On the morning of October 29, Steven Bruce Miller rushed into One West Bank in Redondo Beach, wearing a bandana over his face and holding a handgun. After announcing he was committing a robbery, Steven Bruce Miller demanded money from four different bank employees at gunpoint, repeatedly yelled profanities and threatened to kill them. The employees surrendered approximately $9,000 in cash, and Steven Miller fled. He was arrested after dropping a pillow case at the scene, which contained his DNA.
Steven Bruce Miller was charged by amended information with four counts of second degree robbery, with special allegations he had personally used a firearm to commit the offenses. Steven Bruce Miller was also alleged to have suffered three prior serious or violent felony convictions within the meaning of the “Three Strikes law” and to have previously served two separate prison terms for felonies.
The jury convicted Steven Bruce Miller as charged and found true the firearm-use enhancement allegations. In a bifurcated proceeding, Steven Bruce Miller admitted he had previously suffered three prior strike convictions and had served two separate prison terms.

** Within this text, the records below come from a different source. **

theorem State.cornerWrite_kept {bm bt : Bool} {s₀ s : State} (v : Nat) (h : Kept bm bt s₀ s) :
    Kept bm bt s₀ (s.cornerWrite v) := by
  unfold State.cornerWrite
  repeat' (first
    | with_reducible exact h | with_reducible exact Kept.refl _ | with_reducible apply State.set_kept
    | with_reducible apply forN_kept | with_reducible apply State.queueFrame_kept | with_reducible apply State.setRs_kept
    | with_reducible apply ite_kept | intro _)

theorem State.crcCheck_kept {bm bt : Bool} {s₀ s : State} (i : Sweep) (x : Nat) (h : Kept bm bt s₀ s) :
    Kept bm bt s₀ (s.crcCheck i x) := by
  unfold State.crcCheck
  try dsimp only
  repeat' (first
    | with_reducible exact h | with_reducible exact Kept.refl _ | with_reducible apply State.bumpSat_kept
    | with_reducible apply State.ringEvt_kept | with_reducible apply ite_kept | intro _ | split)

theorem State.sendRing_kept {bm bt : Bool} {s₀ s : State} (x e kind dest : Nat) (payload : List Byte) (h : Kept bm bt s₀ s) :
    Kept bm bt s₀ (s.sendRing x e kind dest payload) := by
  unfold State.sendRing
  repeat' first | with_reducible exact h | with_reducible apply State.emit_kept

theorem State.enumVerified_kept {bm bt : Bool} {s₀ s : State} (x : Nat) (recs : List EnumRec) (h : Kept bm bt s₀ s) :
    Kept bm bt s₀ (s.enumVerified x recs) := by
  unfold State.enumVerified
  repeat' (first
    | with_reducible exact h | with_reducible exact Kept.refl _ | with_reducible apply forN_kept
    | with_reducible apply State.set_kept | with_reducible apply State.wrN_kept | with_reducible apply State.setRs_kept
    | with_reducible apply State.wr_kept | with_reducible apply State.shelfRestore_kept | with_reducible apply ite_kept
    | intro _)

theorem State.sendFrom_kept {bm bt : Bool} {s₀ s : State} (x : Nat) (ends : List Nat) (kind dest : Nat) (payload : List Byte) (h : Kept bm bt s₀ s) :
    Kept bm bt s₀ (s.sendFrom x ends kind dest payload) := by
  unfold State.sendFrom
  try dsimp only
  repeat' (first
    | with_reducible exact h | with_reducible exact Kept.refl _ | with_reducible apply State.sendRing_kept
    | with_reducible apply forL_kept | intro _ | split)

theorem State.firstSweep_kept {bm bt : Bool} {s₀ s : State} (i : Sweep) (x : Nat) (h : Kept bm bt s₀ s) :
    Kept bm bt s₀ (s.firstSweep i x) := by
  unfold State.firstSweep
  try dsimp only
  repeat' (first
    | with_reducible exact h | with_reducible exact Kept.refl _ | with_reducible apply State.setRs_kept
    | with_reducible apply State.enumFail_kept | with_reducible apply State.setRole_kept
    | with_reducible apply forN_kept | with_reducible apply ite_kept | intro _
    | (simp only [kept_mk]; refine Kept.upd rfl ?_) | split)

theorem State.limitEvts_kept {bm bt : Bool} {s₀ s : State} (x p : Nat) (l : List Bool) (h : Kept bm bt s₀ s) :
    Kept bm bt s₀ (s.limitEvts x p l) := by
  unfold State.limitEvts
  try dsimp only
  repeat' (first
    | with_reducible exact h | with_reducible exact Kept.refl _ | with_reducible apply State.ringEvt_kept
    | with_reducible apply ite_kept | intro _ | split)

theorem State.raiseOnce_kept {bm bt : Bool} {s₀ s : State} (code idx : Nat) (m x4 : Int) (h : Kept bm bt s₀ s) :
    Kept bm bt s₀ (s.raiseOnce code idx m x4) := by
  unfold State.raiseOnce
  repeat' first | with_reducible exact h | with_reducible apply State.raise_kept | with_reducible apply ite_kept

theorem State.faultChan_kept {bm bt : Bool} {s₀ s : State} (n code : Nat) (m t : Int) (h : Kept bm bt s₀ s) :
    Kept bm bt s₀ (s.faultChan n code m t) := by
  unfold State.faultChan
  try dsimp only
  repeat' (first
    | with_reducible exact h | with_reducible exact Kept.refl _ | with_reducible apply State.setChan_kept
    | with_reducible apply State.enterFaulted_kept | with_reducible apply State.afterChans_kept
    | with_reducible apply State.raiseOnce_kept | with_reducible apply ite_kept | intro _
    | (simp only [kept_mk]; refine Kept.upd rfl ?_) | split)

theorem State.limitCodes_kept {bm bt : Bool} {s₀ s : State} (x p : Nat) (trip warn : Bool) (v : Nat) (h : Kept bm bt s₀ s) :
    Kept bm bt s₀ (s.limitCodes x p trip warn v) := by
  unfold State.limitCodes
  repeat' (first
    | with_reducible exact h | with_reducible apply State.raiseOnce_kept | with_reducible apply State.unraise_kept
    | with_reducible apply ite_kept)

theorem State.warnCancel_kept {bm bt : Bool} {s₀ s : State} (x p : Nat) (hi lo : Bool) (h : Kept bm bt s₀ s) :
    Kept bm bt s₀ (s.warnCancel x p hi lo) := by
  unfold State.warnCancel
  repeat' first | with_reducible exact h | with_reducible apply State.queueBal_kept | with_reducible apply ite_kept

theorem State.limitCell_kept {bm bt : Bool} {s₀ s : State} (i : Sweep) (x p : Nat) (h : Kept bm bt s₀ s) :
    Kept bm bt s₀ (State.limitCell i x p s) := by
  unfold State.limitCell
  try dsimp only
  repeat' (first
    | with_reducible exact h | with_reducible exact Kept.refl _ | with_reducible apply State.setRs_kept
    | with_reducible apply State.set_kept | with_reducible apply State.setB_kept
    | with_reducible apply State.limitEvts_kept | with_reducible apply State.warnCancel_kept
    | with_reducible apply State.limitCodes_kept | with_reducible apply ite_kept | intro _
    | (simp only [kept_mk]; refine Kept.upd rfl ?_) | split)

theorem State.swapFailed_kept {bm bt : Bool} {s₀ s : State} (x cause : Nat) (h : Kept bm bt s₀ s) :
    Kept bm bt s₀ (s.swapFailed x cause) := by
  unfold State.swapFailed
  repeat' (first
    | with_reducible exact h | with_reducible apply State.set_kept | with_reducible apply State.raise_kept
    | with_reducible apply State.ringEvt_kept | with_reducible apply ite_kept)

theorem State.swapRoles_kept {bm bt : Bool} {s₀ s : State} (x a ra b rb : Nat) (h : Kept bm bt s₀ s) :
    Kept bm bt s₀ (s.swapRoles x a ra b rb) := by
  unfold State.swapRoles
  try dsimp only
  repeat' (first
    | with_reducible exact h | with_reducible exact Kept.refl _ | with_reducible apply State.setRole_kept | intro _
    | split)

theorem State.swapRequest_kept {bm bt : Bool} {s₀ s : State} (x i o : Nat) (h : Kept bm bt s₀ s) :
    Kept bm bt s₀ (s.swapRequest x i o) := by
  unfold State.swapRequest
  repeat' (first
    | with_reducible exact h | with_reducible apply State.set_kept | with_reducible apply State.swapFailed_kept
    | with_reducible apply State.setRs_kept | with_reducible apply State.balStop_kept
    | with_reducible apply State.swapRoles_kept | with_reducible apply ite_kept)

theorem State.monBack_kept {bm bt : Bool} {s₀ s : State} (x m : Nat) (h : Kept bm bt s₀ s) : Kept bm bt s₀ (s.monBack x m) := by
  unfold State.monBack
  repeat' (first
    | with_reducible exact h | with_reducible apply State.set_kept | with_reducible apply State.setRs_kept
    | with_reducible apply State.ringEvt_kept)

theorem State.monAway_kept {bm bt : Bool} {s₀ s : State} (x m : Nat) (live : Bool) (h : Kept bm bt s₀ s) :
    Kept bm bt s₀ (s.monAway x m live) := by
  unfold State.monAway
  repeat' (first
    | with_reducible exact h | with_reducible apply State.monBack_kept | with_reducible apply State.setRs_kept
    | with_reducible apply State.raiseOnce_kept | with_reducible apply ite_kept)

theorem State.monLost_kept {bm bt : Bool} {s₀ s : State} (x m : Nat) (h : Kept bm bt s₀ s) : Kept bm bt s₀ (s.monLost x m) := by
  unfold State.monLost
  repeat' (first
    | with_reducible exact h | with_reducible apply State.set_kept | with_reducible apply State.setRs_kept
    | with_reducible apply State.ringEvt_kept)

theorem State.monResult_kept {bm bt : Bool} {s₀ s : State} (x m : Nat) (t : Slot) (h : Kept bm bt s₀ s) :
    Kept bm bt s₀ (s.monResult x m t) := by
  unfold State.monResult
  try dsimp only
  repeat' (first
    | with_reducible exact h | with_reducible exact Kept.refl _ | with_reducible apply State.setRs_kept
    | with_reducible apply State.balRefuse_kept | with_reducible apply ite_kept | intro _
    | (simp only [kept_mk]; refine Kept.upd rfl ?_) | split)

theorem State.monShow_kept {bm bt : Bool} {s₀ s : State} (x m : Nat) (t : Slot) (h : Kept bm bt s₀ s) :
    Kept bm bt s₀ (s.monShow x m t) := by
  unfold State.monShow
  try dsimp only
  repeat' (first
    | with_reducible exact h | with_reducible exact Kept.refl _ | with_reducible apply State.setRs_kept
    | with_reducible apply State.set_kept | with_reducible apply State.ringEvt_kept
    | with_reducible apply State.raise_kept | with_reducible apply State.unraise_kept | with_reducible apply ite_kept
    | intro _ | (simp only [kept_mk]; refine Kept.upd rfl ?_) | split)

theorem State.monStep_kept {bm bt : Bool} {s₀ s : State} (i : Sweep) (x m : Nat) (h : Kept bm bt s₀ s) :
    Kept bm bt s₀ (State.monStep i x m s) := by
  unfold State.monStep
  try dsimp only
  repeat' (first
    | with_reducible exact h | with_reducible exact Kept.refl _ | with_reducible apply State.monAway_kept
    | with_reducible apply State.setRs_kept | with_reducible apply State.set_kept
    | with_reducible apply State.monLost_kept | with_reducible apply State.monShow_kept
    | with_reducible apply State.monResult_kept | with_reducible apply ite_kept | intro _
    | (simp only [kept_mk]; refine Kept.upd rfl ?_) | split)

theorem State.owAbort_kept {bm bt : Bool} {s₀ s : State} (x : Nat) (h : Kept bm bt s₀ s) : Kept bm bt s₀ (s.owAbort x) := by
  unfold State.owAbort
  try dsimp only
  repeat' (first
    | with_reducible exact h | with_reducible exact Kept.refl _ | with_reducible apply State.setRs_kept
    | with_reducible apply State.owFrame_kept | with_reducible apply State.owShow_kept | with_reducible apply ite_kept
    | intro _ | (simp only [kept_mk]; refine Kept.upd rfl ?_) | split)

theorem State.enumEnds_kept {bm bt : Bool} {s₀ s : State} (x : Nat) (h : Kept bm bt s₀ s) :
    Kept bm bt s₀ (s.enumEnds x) := by
  unfold State.enumEnds
  try dsimp only
  repeat' (first
    | with_reducible exact h | with_reducible exact Kept.refl _ | with_reducible apply State.unraise_kept
    | with_reducible apply forN_kept | with_reducible apply forL_kept | intro _ | split)

theorem State.enumStart_kept {bm bt : Bool} {s₀ s : State} (x : Nat) (h : Kept bm bt s₀ s) :
    Kept bm bt s₀ (s.enumStart x) := by
  unfold State.enumStart
  try dsimp only
  repeat' (first
    | with_reducible exact h | with_reducible exact Kept.refl _ | with_reducible apply State.owAbort_kept
    | with_reducible apply State.enumEnds_kept | with_reducible apply State.setRs_kept
    | with_reducible apply State.wrN_kept | with_reducible apply State.set_kept | with_reducible apply State.wr_kept
    | with_reducible apply State.sendRing_kept | with_reducible apply State.showQueued_kept
    | with_reducible apply forN_kept | intro _ | split)

theorem State.enumRequest_kept {bm bt : Bool} {s₀ s : State} (x : Nat) (h : Kept bm bt s₀ s) :
    Kept bm bt s₀ (s.enumRequest x) := by
  unfold State.enumRequest
  repeat' (first
    | with_reducible exact h | with_reducible apply State.clear_kept | with_reducible apply State.enumStart_kept
    | with_reducible apply State.ringEvt_kept | with_reducible apply ite_kept)

theorem State.owClear_kept {bm bt : Bool} {s₀ s : State} (x p : Nat) (h : Kept bm bt s₀ s) : Kept bm bt s₀ (s.owClear x p) := by
  unfold State.owClear
  repeat' (first
    | with_reducible exact h | with_reducible apply State.unraise_kept | with_reducible apply State.setRs_kept
    | with_reducible apply ite_kept)
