theorem State.queueWrite_kept {bm bt : Bool} {s₀ s : State} (byTack : Bool) (d q o a : Nat) (v : Word) (h : Kept bm bt s₀ s) :
    Kept bm bt s₀ (s.queueWrite byTack d q o a v) := by
  unfold State.queueWrite
  repeat' (first
    | with_reducible exact h | with_reducible apply State.tackOwned_kept | with_reducible apply State.qCtrlWrite_kept
    | with_reducible apply State.refuse_kept | with_reducible apply State.plainWrite_kept | with_reducible apply ite_kept)

theorem State.tierWrite_kept {bt : Bool} {s₀ s : State} (byTack : Bool) (d ch o a : Nat) (v : Word) (h : Kept false bt s₀ s) :
    Kept false bt s₀ (s.tierWrite byTack d ch o a v) := by
  unfold State.tierWrite
  repeat' (first
    | with_reducible exact h | with_reducible apply State.tackOwned_kept | with_reducible apply State.guardedWrite_kept
    | with_reducible apply State.tierAbort_kept | with_reducible apply State.tierStart_kept
    | with_reducible apply State.plainWrite_kept | with_reducible apply ite_kept)

theorem State.trainWrite_kept {bt : Bool} {s₀ s : State} (v : Word) (h : Kept false bt s₀ s) :
    Kept false bt s₀ (s.trainWrite v) := by
  unfold State.trainWrite
  repeat' (first
    | with_reducible exact h | with_reducible apply State.guardedWrite_kept | with_reducible apply State.promote_kept
    | with_reducible apply State.revert_kept | with_reducible apply State.transfer_kept
    | with_reducible apply State.set_kept | with_reducible apply ite_kept)

theorem State.lksWrite_kept {bt : Bool} {s₀ s : State} (byTack : Bool) (a : Nat) (v : Word) (h : Kept false bt s₀ s) :
    Kept false bt s₀ (s.lksWrite byTack a v) := by
  unfold State.lksWrite
  repeat' (first
    | with_reducible exact h | with_reducible apply State.queueWrite_kept | with_reducible apply State.tierWrite_kept
    | with_reducible apply State.trainWrite_kept | with_reducible apply State.fleetWrite_kept
    | with_reducible apply State.showFleet_kept | with_reducible apply State.plainWrite_kept
    | with_reducible apply ite_kept)

theorem State.spurWrite_kept {bm bt : Bool} {s₀ s : State} (a : Nat) (v : Word) (h : Kept bm bt s₀ s) :
    Kept bm bt s₀ (s.spurWrite a v) := by
  unfold State.spurWrite
  try dsimp only
  repeat' (first
    | with_reducible exact h | with_reducible exact Kept.refl _ | with_reducible apply State.guardedWrite_kept
    | with_reducible apply State.set_kept | with_reducible apply State.heldWrite_kept
    | with_reducible apply State.plainWrite_kept | with_reducible apply State.headStep_kept
    | with_reducible apply State.quietPut_kept | with_reducible apply ite_kept | intro _ | split)

theorem forBits_kept {bm bt : Bool} {s₀ s : State} (v : Word) (lo n : Nat) (f : Nat → State → State) (h : Kept bm bt s₀ s)
    (hf : ∀ i t, Kept bm bt t (f i t)) : Kept bm bt s₀ (forBits v lo n f s) := by
  refine forN_kept h fun i t => ?_
  split
  · exact hf i t
  · exact Kept.refl t

theorem State.ringRegWrite_kept {bm bt : Bool} {s₀ s : State} (byTack : Bool) (a : Nat) (v : Word) (h : Kept bm bt s₀ s) :
    Kept bm bt s₀ (s.ringRegWrite byTack a v) := by
  unfold State.ringRegWrite
  try dsimp only
  repeat' (first
    | with_reducible exact h | with_reducible exact Kept.refl _ | with_reducible apply State.balDisable_kept
    | with_reducible apply State.enumRequest_kept | with_reducible apply State.guardedWrite_kept
    | with_reducible apply State.plainWrite_kept | with_reducible apply State.cornerWrite_kept
    | with_reducible apply State.balCmd_kept | with_reducible apply State.ringKick_kept
    | with_reducible apply State.owStart_kept | with_reducible apply State.clear_kept
    | with_reducible apply forBits_kept | with_reducible apply ite_kept | intro _ | split)

theorem State.sbgWrite_kept {bm bt : Bool} {s₀ s : State} (a : Nat) (v : Word) (h : Kept bm bt s₀ s) :
    Kept bm bt s₀ (s.sbgWrite a v) := by
  unfold State.sbgWrite
  repeat' (first
    | with_reducible exact h | with_reducible exact Kept.refl _ | with_reducible apply State.mark_kept
    | with_reducible apply State.keepWrite_kept | with_reducible apply forBits_kept | with_reducible apply State.trig_kept
    | with_reducible apply State.refuse_kept | with_reducible apply State.plainWrite_kept | with_reducible apply ite_kept
    | intro _)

Steven Bruce Miller appeals from the judgment entered following his convictions arising from a bank robbery.
Steven Bruce Miller, who was 32 years old at the time of the robberies, contends his sentence of 160 years to life in state prison was unconstitutionally excessive in light of his age, mental illness and nonviolent criminal history. Because he failed to raise this issue in the trial court, Steven Bruce Miller has forfeited this claim.
Federal courts have consistently rejected claims that life terms imposed on recidivists like Steven Miller violate the ban on cruel and unusual punishment contained in the Eighth Amendment to the United States Constitution.
California appellate courts likewise have consistently rejected claims that sentences imposed under recidivist statutes violate the prohibition against cruel or unusual punishment contained in the California Constitution.
Steven Bruce Miller’s state prison sentence of 160 years to life was properly based on his current crime, his recidivist behavior and his lack of regard for rehabilitation.
The judgment was affirmed by the Court of Appeals of California, Second District, Division Seven.
The facts summarized above are excerpted from what was written by the Court of Appeals of California, Second District, Division Seven. More information is available from the source documents: B239942., Court of Appeals of California, Second District, Division Seven, July 15, 2013, opinion of Woods with Perluss and Zelon concurring.